2. The compact, high-sealing compressor according to claim 1, characterized in that: The number of the turbulence structures is set to multiple, and the multiple turbulence structures are arranged in a rectangular array or staggered in the heating cavity.
3. The compact, high-sealing compressor according to claim 1, characterized in that: The turbulence structure is configured as a protruding structure extending towards the heating plate. The cross-section of the protruding structure is one or more combinations of triangle, trapezoid, rectangle, circle, semicircle, and polygon. The protruding structure is formed by pressing the second end face of the shell towards the first end face.
4. The compact, high-sealing compressor according to claim 1, characterized in that: The sidewall of the housing is provided with a first tube and a second tube, which are welded to the housing.
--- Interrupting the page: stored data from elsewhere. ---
-- ==== Sys2Proof/Laws/Framer.lean ====
section
/-! SUPPORT. The framer: what each procedure answers, what the read path changes, and that the loop of PF_READ_CHUNKS
has passes enough (45_png_framer.md R240 to R251, 70_reset_and_hazards.md R308). -/

namespace Sys2Proof.Machine

/-! ### Bytes and words -/

theorem be32_be4 (v : Word) :
    be32 (v.extractLsb' 24 8) (v.extractLsb' 16 8) (v.extractLsb' 8 8) (v.extractLsb' 0 8) = v := by
  unfold be32
  exact BitVec.eq_of_getLsbD_eq fun i hi => by
    rw [show ((v.extractLsb' 24 8 ++ v.extractLsb' 16 8 ++ v.extractLsb' 8 8 ++ v.extractLsb' 0 8 : BitVec 32)).getLsbD i =
      (v.extractLsb' 24 8 ++ v.extractLsb' 16 8 ++ v.extractLsb' 8 8 ++ v.extractLsb' 0 8).getLsbD i from rfl]
    simp only [BitVec.getLsbD_append, BitVec.getLsbD_extractLsb']
    interval_cases i <;> simp

theorem be4_length (v : Word) : (be4 v).length = 4 := rfl

theorem framed_length (ty : Word) (data : List Byte) : (framed ty data).length = 12 + data.length := by
  simp [framed, be4_length]
  omega

/-! ### Single operations -/

theorem signature_ok {s : State} (h1 : 8 ≤ s.srcLen.toNat) (h2 : s.bytesAt .src 0 8 = pngSignature) :
    signature s = .ok () { s with frPos := 8 } := by
  unfold signature
  rw [getState_bind, check_bind_pass (by rw [h2]; simp; omega)]
  rfl

theorem signature_error {s : State} (h : s.srcLen.toNat < 8 ∨ s.bytesAt .src 0 8 ≠ pngSignature) :
    signature s = .error ⟨.signatureMismatch, 0⟩ s := by
  unfold signature
  rw [getState_bind, check_bind_fail h]
  rfl

theorem emit_ok {ty : Word} {data : List Byte} {s : State} (h : s.wpos.toNat + 12 + data.length ≤ s.sizes.wbuf) :
    emit ty data s = .ok () { writeBytes .wbuf s.wpos.toNat (framed ty data) s with
      chunkCrcCalc := crc32 (be4 ty ++ data), wpos := BitVec.ofNat 32 (s.wpos.toNat + 12 + data.length) } := by
  unfold emit
  rw [getState_bind, check_bind_pass (by omega)]
  have hw : (writeBytes .wbuf s.wpos.toNat (framed ty data) s).wpos = s.wpos := by rw [writeBytes_wbuf_eq]
  rw [update_bind, update_bind, update_apply]
  simp only [hw]

theorem emit_error {ty : Word} {data : List Byte} {s : State} (h : s.sizes.wbuf < s.wpos.toNat + 12 + data.length) :
    emit ty data s = .error ⟨.outputOverflow, 3⟩ s := by
  unfold emit
  rw [getState_bind, check_bind_fail (by omega)]
  rfl

theorem idatAppend_ok {p len : Nat} {s : State} (h : s.catLen.toNat + len ≤ s.sizes.cat) :
    idatAppend p len s = .ok () { blit .src .cat len (p + 8) s.catLen.toNat s with
      catLen := BitVec.ofNat 32 (s.catLen.toNat + len) } := by
  unfold idatAppend
  have hw : (blit .src .cat len (p + 8) s.catLen.toNat s).catLen = s.catLen := by rw [blit_cat_eq]
  rw [getState_bind, check_bind_pass (by omega), update_bind, update_apply]
  simp only [hw]

theorem idatAppend_error {p len : Nat} {s : State} (h : s.sizes.cat < s.catLen.toNat + len) :
    idatAppend p len s = .error ⟨.outputOverflow, 1⟩ s := by
  unfold idatAppend
  rw [getState_bind, check_bind_fail (by omega)]
  rfl

theorem ihdrParse_ok {p : Nat} {s : State} : ihdrParse p 13 s = .ok () (captureIhdr (p + 8) s) := rfl

theorem ihdrParse_error {p len : Nat} {s : State} (h : len ≠ 13) :
    ihdrParse p len s = .error ⟨.malformedChunkFraming, BitVec.ofNat 32 p⟩ s := by
  unfold ihdrParse
  rw [check_bind_fail h]

/-! ### NextChunk -/

/-- NextChunk after the capture. -/
def nextChunkRest (count : Word) (p len : Nat) (crcS crcC : Word) (cls : ChunkClass) : Act ChunkClass := do
  crcPolicy crcS crcC
  check (count = 0 ∧ cls ≠ .ihdr) .malformedChunkFraming p
  chunkEffect cls p len
  update State.bumpChunkCount
  update fun s => { s with frPos := BitVec.ofNat 32 (p + 12 + len) }
  pure cls

theorem nextChunk_head {s : State} (h : s.srcLen.toNat < s.frPos.toNat + 8) :
    nextChunk s = .error ⟨.malformedChunkFraming, s.frPos⟩ s := by
  unfold nextChunk
  rw [getState_bind, check_bind_fail (by omega), BitVec.ofNat_toNat, BitVec.setWidth_eq]

theorem nextChunk_body {s : State} (h1 : s.frPos.toNat + 8 ≤ s.srcLen.toNat)
    (h : s.srcLen.toNat < s.frPos.toNat + 12 + s.nextLen) : nextChunk s = .error ⟨.malformedChunkFraming, s.frPos⟩ s := by
  unfold nextChunk
  rw [getState_bind, check_bind_pass (by omega)]
  unfold State.nextLen at h
  rw [check_bind_fail (by omega), BitVec.ofNat_toNat, BitVec.setWidth_eq]

theorem nextChunk_fits {s : State} (h : s.frPos.toNat + 12 + s.nextLen ≤ s.srcLen.toNat) :
    nextChunk s =
      nextChunkRest s.chunkCount s.frPos.toNat s.nextLen s.nextCrc s.nextCrcCalc (classify s.nextType) s.captured := by
  unfold nextChunk
  rw [getState_bind, check_bind_pass (by omega)]
  unfold State.nextLen at h
  rw [check_bind_pass (by omega), update_bind]
  rfl

/-! ### What the read path changes -/

/-- Only what the read path writes differs; CAT only between the two values of CAT_LEN (R241 to R245). -/
structure ReadFrame (s t : State) : Prop where
  rest : t = { s with
    status := { s.status with iendSeen := t.status.iendSeen, unknownSeen := t.status.unknownSeen, crcWarn := t.status.crcWarn }
    catLen := t.catLen, frPos := t.frPos, chunkLen := t.chunkLen, chunkType := t.chunkType, chunkCrc := t.chunkCrc
    chunkCrcCalc := t.chunkCrcCalc, chunkClass := t.chunkClass, chunkCount := t.chunkCount, hdrWidth := t.hdrWidth
    hdrHeight := t.hdrHeight, hdrFmt := t.hdrFmt, hdrInterlace := t.hdrInterlace, cat := t.cat, draws := t.draws }
  mono : s.sizes.cat < 2 ^ 32 → s.catLen.toNat ≤ t.catLen.toNat
  other : s.sizes.cat < 2 ^ 32 → ∀ a, a < s.catLen.toNat ∨ t.catLen.toNat ≤ a → t.peek .cat a = s.peek .cat a

theorem ReadFrame.sizes {s t : State} (h : ReadFrame s t) : t.sizes = s.sizes := by rw [h.rest]
theorem ReadFrame.srcLen {s t : State} (h : ReadFrame s t) : t.srcLen = s.srcLen := by rw [h.rest]

theorem readFrame_isFrame : IsFrame ReadFrame where
  refl _ := ⟨rfl, fun _ => le_refl _, fun _ _ _ => rfl⟩
  trans s t u h1 h2 := by
    refine ⟨by rw [h2.rest, h1.rest], fun hz => ?_, fun hz a ha => ?_⟩
    · exact le_trans (h1.mono hz) (h2.mono (by rw [h1.sizes]; exact hz))
    · have hz2 : t.sizes.cat < 2 ^ 32 := by rw [h1.sizes]; exact hz
      have := h1.mono hz
      have := h2.mono hz2
      rw [h2.other hz2 a (by omega), h1.other hz a (by omega)]

theorem ReadFrame.same {s t : State}
    (h : t = { s with
      status := { s.status with iendSeen := t.status.iendSeen, unknownSeen := t.status.unknownSeen, crcWarn := t.status.crcWarn }
      frPos := t.frPos, chunkLen := t.chunkLen, chunkType := t.chunkType, chunkCrc := t.chunkCrc
      chunkCrcCalc := t.chunkCrcCalc, chunkClass := t.chunkClass, chunkCount := t.chunkCount, hdrWidth := t.hdrWidth
      hdrHeight := t.hdrHeight, hdrFmt := t.hdrFmt, hdrInterlace := t.hdrInterlace, draws := t.draws }) : ReadFrame s t where
  rest := by rw [h]
  mono := fun _ => by rw [h]
  other := fun _ a _ => by rw [h]; rfl

theorem signature_keeps : Act.Keeps ReadFrame signature := by
  have hF := readFrame_isFrame
  exact .bind hF (.get hF) fun _ => .bind hF (.check hF _ _ _) fun _ => .update fun _ => .same rfl

theorem crcPolicy_keeps (crcS crcC : Word) : Act.Keeps ReadFrame (crcPolicy crcS crcC) := by
  have hF := readFrame_isFrame
  refine .bind hF (.get hF) fun s => .ite (.pure hF _) ?_
  cases s.config.crcMode with
  | ignore => exact .pure hF _
  | warn => exact .update fun _ => .same rfl
  | strict => exact .raise hF _ _

theorem idatAppend_keeps (p len : Nat) : Act.Keeps ReadFrame (idatAppend p len) := by
  intro s
  by_cases h : s.catLen.toNat + len ≤ s.sizes.cat
  · rw [idatAppend_ok h]
    have hl : s.sizes.cat < 2 ^ 32 → (BitVec.ofNat 32 (s.catLen.toNat + len)).toNat = s.catLen.toNat + len := fun hz => by
      simp only [BitVec.toNat_ofNat]
      omega
    refine ⟨by rw [blit_cat_eq], fun hz => ?_, fun hz a ha => ?_⟩
    · have := hl hz
      show s.catLen.toNat ≤ (BitVec.ofNat 32 (s.catLen.toNat + len)).toNat
      omega
    · have := hl hz
      have ha' : a < s.catLen.toNat ∨ s.catLen.toNat + len ≤ a := by
        rcases ha with ha | ha
        · exact .inl ha
        · exact .inr (by rw [← this]; exact ha)
      exact blit_other .src .cat .cat len (p + 8) s.catLen.toNat a s (.inr ha')
  · rw [idatAppend_error (by omega)]
    exact readFrame_isFrame.refl s

theorem chunkEffect_keeps (cls : ChunkClass) (p len : Nat) : Act.Keeps ReadFrame (chunkEffect cls p len) := by
  have hF := readFrame_isFrame
  cases cls with
  | ihdr => exact .bind hF (.check hF _ _ _) fun _ => .update fun _ => .same rfl
  | plte => exact .pure hF _
  | idat => exact idatAppend_keeps p len
  | iend => exact .update fun _ => .same rfl
  | unknown => exact .update fun _ => .same rfl
  | none => exact .pure hF _

theorem bumpChunkCount_readFrame (s : State) : ReadFrame s s.bumpChunkCount := by
  unfold State.bumpChunkCount
  split <;> exact .same rfl

theorem nextChunkRest_keeps (count : Word) (p len : Nat) (crcS crcC : Word) (cls : ChunkClass) :
    Act.Keeps ReadFrame (nextChunkRest count p len crcS crcC cls) := by
  have hF := readFrame_isFrame
  refine .bind hF (crcPolicy_keeps _ _) fun _ => .bind hF (.check hF _ _ _) fun _ => ?_
  refine .bind hF (chunkEffect_keeps _ _ _) fun _ => .bind hF (.update bumpChunkCount_readFrame) fun _ => ?_
  exact .bind hF (.update fun _ => .same rfl) fun _ => .pure hF _

theorem nextChunk_keeps : Act.Keeps ReadFrame nextChunk := by
  intro s
  by_cases h1 : s.frPos.toNat + 8 ≤ s.srcLen.toNat
  · by_cases h2 : s.frPos.toNat + 12 + s.nextLen ≤ s.srcLen.toNat
    · rw [nextChunk_fits h2]
      have h := nextChunkRest_keeps s.chunkCount s.frPos.toNat s.nextLen s.nextCrc s.nextCrcCalc (classify s.nextType) s.captured
      have hc : ReadFrame s s.captured := .same rfl
      cases hx : nextChunkRest s.chunkCount s.frPos.toNat s.nextLen s.nextCrc s.nextCrcCalc (classify s.nextType) s.captured with
      | ok c t =>
        rw [hx] at h
        exact readFrame_isFrame.trans _ _ _ hc h
      | error r t =>
        rw [hx] at h
        exact readFrame_isFrame.trans _ _ _ hc h
    · rw [nextChunk_body h1 (by omega)]
      exact readFrame_isFrame.refl s
  · rw [nextChunk_head (by omega)]
    exact readFrame_isFrame.refl s

/-- A NextChunk that answers has moved FR_POS past its chunk, within SRC_LEN (R308). -/
theorem nextChunk_moves {s t : State} {cls : ChunkClass} (h : nextChunk s = .ok cls t) :
    s.frPos.toNat + 12 + s.nextLen ≤ s.srcLen.toNat ∧ t.frPos.toNat = s.frPos.toNat + 12 + s.nextLen ∧ t.srcLen = s.srcLen ∧
      cls = classify s.nextType := by
  by_cases h1 : s.frPos.toNat + 8 ≤ s.srcLen.toNat
  · by_cases h2 : s.frPos.toNat + 12 + s.nextLen ≤ s.srcLen.toNat
    · have hk := nextChunk_keeps s
      rw [h] at hk
      rw [nextChunk_fits h2] at h
      unfold nextChunkRest at h
      rw [bind_apply] at h
      cases ha : crcPolicy s.nextCrc s.nextCrcCalc s.captured with
      | error r u => rw [ha] at h; cases h
      | ok a u =>
        rw [ha] at h
        simp only at h
        rw [bind_apply, check_apply] at h
        by_cases hc : s.chunkCount = 0 ∧ classify s.nextType ≠ .ihdr
        · rw [if_pos hc] at h
          cases h
        · rw [if_neg hc] at h
          simp only at h
          rw [bind_apply] at h
          cases hb : chunkEffect (classify s.nextType) s.frPos.toNat s.nextLen u with
          | error r v => rw [hb] at h; cases h
          | ok b v =>
            rw [hb] at h
            simp only [update_bind, pure_apply] at h
            cases h
            refine ⟨h2, ?_, hk.srcLen, rfl⟩
            show (BitVec.ofNat 32 _).toNat = _
            have := s.srcLen.isLt
            simp only [BitVec.toNat_ofNat]
            omega
    · rw [nextChunk_body h1 (by omega)] at h
      cases h
  · rw [nextChunk_head (by omega)] at h
    cases h

/-- More passes than bytes are left change nothing (R308). -/
theorem readChunksLoop_stable (n : Nat) :
    ∀ s : State, s.srcLen.toNat - s.frPos.toNat ≤ n → readChunksLoop (n + 1) s = readChunksLoop n s := by
  induction n with
  | zero =>
    intro s hn
    rw [readChunksLoop, readChunksLoop, bind_apply, bind_apply]
    cases hp : nextChunk s with
    | error r t => rfl
    | ok cls t =>
      have := nextChunk_moves hp
      omega
  | succ n ih =>
    intro s hn
    rw [readChunksLoop, readChunksLoop, bind_apply, bind_apply]
    cases hp : nextChunk s with
    | error r t => rfl
    | ok cls t =>
      obtain ⟨h1, h2, h3, -⟩ := nextChunk_moves hp
      simp only
      by_cases hc : cls = .iend
      · rw [if_pos hc, if_pos hc]
      · rw [if_neg hc, if_neg hc]
        exact ih t (by rw [h3, h2]; omega)

theorem readChunksLoop_enough {s : State} {n : Nat} (hn : s.srcLen.toNat - s.frPos.toNat ≤ n) :
    readChunksLoop n s = readChunksLoop (s.srcLen.toNat - s.frPos.toNat) s := by
  obtain ⟨k, rfl⟩ := Nat.exists_eq_add_of_le hn
  induction k with
  | zero => rfl
  | succ k ih => rw [← Nat.add_assoc, readChunksLoop_stable _ s (by omega), ih (by omega)]

theorem readChunksLoop_keeps (n : Nat) : Act.Keeps ReadFrame (readChunksLoop n) := by
  have hF := readFrame_isFrame
  induction n with
  | zero => exact .bind hF nextChunk_keeps fun _ => .pure hF _
  | succ n ih => exact .bind hF nextChunk_keeps fun _ => .ite (.pure hF _) ih

/-! ### What the write path changes -/

/-- Only what an emit writes differs; WBUF only between the two values of WPOS (R246). -/
structure EmitFrame (s t : State) : Prop where
  rest : t = { s with result := t.result, wpos := t.wpos, chunkCrcCalc := t.chunkCrcCalc, wbuf := t.wbuf }
  mono : s.sizes.wbuf < 2 ^ 32 → s.wpos.toNat ≤ t.wpos.toNat
  other : s.sizes.wbuf < 2 ^ 32 → ∀ a, a < s.wpos.toNat ∨ t.wpos.toNat ≤ a → t.peek .wbuf a = s.peek .wbuf a

theorem EmitFrame.sizes {s t : State} (h : EmitFrame s t) : t.sizes = s.sizes := by rw [h.rest]

theorem emitFrame_isFrame : IsFrame EmitFrame where
  refl _ := ⟨rfl, fun _ => le_refl _, fun _ _ _ => rfl⟩
  trans s t u h1 h2 := by
    refine ⟨by rw [h2.rest, h1.rest], fun hz => ?_, fun hz a ha => ?_⟩
    · exact le_trans (h1.mono hz) (h2.mono (by rw [h1.sizes]; exact hz))
    · have hz2 : t.sizes.wbuf < 2 ^ 32 := by rw [h1.sizes]; exact hz
      have := h1.mono hz
      have := h2.mono hz2
      rw [h2.other hz2 a (by omega), h1.other hz a (by omega)]

/-- Writing bytes at WPOS and moving WPOS past them. -/
theorem emitFrame_write {s : State} {bs : List Byte} {c : Word} (h : s.wpos.toNat + bs.length ≤ s.sizes.wbuf) :
    EmitFrame s { writeBytes .wbuf s.wpos.toNat bs s with
      chunkCrcCalc := c, wpos := BitVec.ofNat 32 (s.wpos.toNat + bs.length) } := by
  have hl : s.sizes.wbuf < 2 ^ 32 → (BitVec.ofNat 32 (s.wpos.toNat + bs.length)).toNat = s.wpos.toNat + bs.length := fun hz => by
    simp only [BitVec.toNat_ofNat]
    omega
  refine ⟨by rw [writeBytes_wbuf_eq], fun hz => ?_, fun hz a ha => ?_⟩
  · have := hl hz
    show s.wpos.toNat ≤ (BitVec.ofNat 32 (s.wpos.toNat + bs.length)).toNat
    omega
  · have := hl hz
    have ha' : a < s.wpos.toNat ∨ s.wpos.toNat + bs.length ≤ a := by
      rcases ha with ha | ha
      · exact .inl ha
      · exact .inr (by rw [← this]; exact ha)
    exact writeBytes_other .wbuf .wbuf bs s.wpos.toNat a s (.inr ha')

theorem emit_keeps (ty : Word) (data : List Byte) : Act.Keeps EmitFrame (emit ty data) := by
  intro s
  by_cases h : s.wpos.toNat + 12 + data.length ≤ s.sizes.wbuf
  · rw [emit_ok h]
    have hl := framed_length ty data
    have hw := emitFrame_write (s := s) (bs := framed ty data) (c := crc32 (be4 ty ++ data)) (by omega)
    rw [hl, ← Nat.add_assoc] at hw
    exact hw
  · rw [emit_error (by omega)]
    exact emitFrame_isFrame.refl s

end Sys2Proof.Machine
end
The tubular space formed by the first tube and the second tube is connected to the heating cavity.
5. The compact, high-sealing compressor according to claim 4, characterized in that: The first tube and the second tube are disposed at opposite ends of the housing, and the orientations of the first tube and the second tube are parallel to each other.
6. The compact, high-sealing compressor according to claim 1, characterized in that: The first end face of the housing is provided with a connecting step, and the edge of the heating plate is attached to and welded to the connecting step.
7. The compact, high-sealing compressor according to claim 1, characterized in that: A temperature sensor is installed on the heating plate, and the temperature sensor protrudes and extends into the heating cavity from the second end.
8. The compact, high-sealing compressor according to claim 1, characterized in that: The heater assembly also includes a heat insulation pad, which is attached to the first end face of the heating plate and is used to block heat transfer between the heating plate and the controller side.
9. A heater assembly, characterized in that, The heater assembly is used to install in a compressor, the compressor including a cylinder, a controller base plate being installed on the second end side of the cylinder, the heater assembly including a housing and a heating plate, the housing being installed on the second end side of the controller base plate, the housing enclosing a heating cavity for the flow of a heat-conducting medium, the heating plate being installed on the first end side of the heating cavity and sealing the heating cavity; wherein, the housing is configured as an integrally formed structure, and the heating plate is welded to the housing to achieve a seal.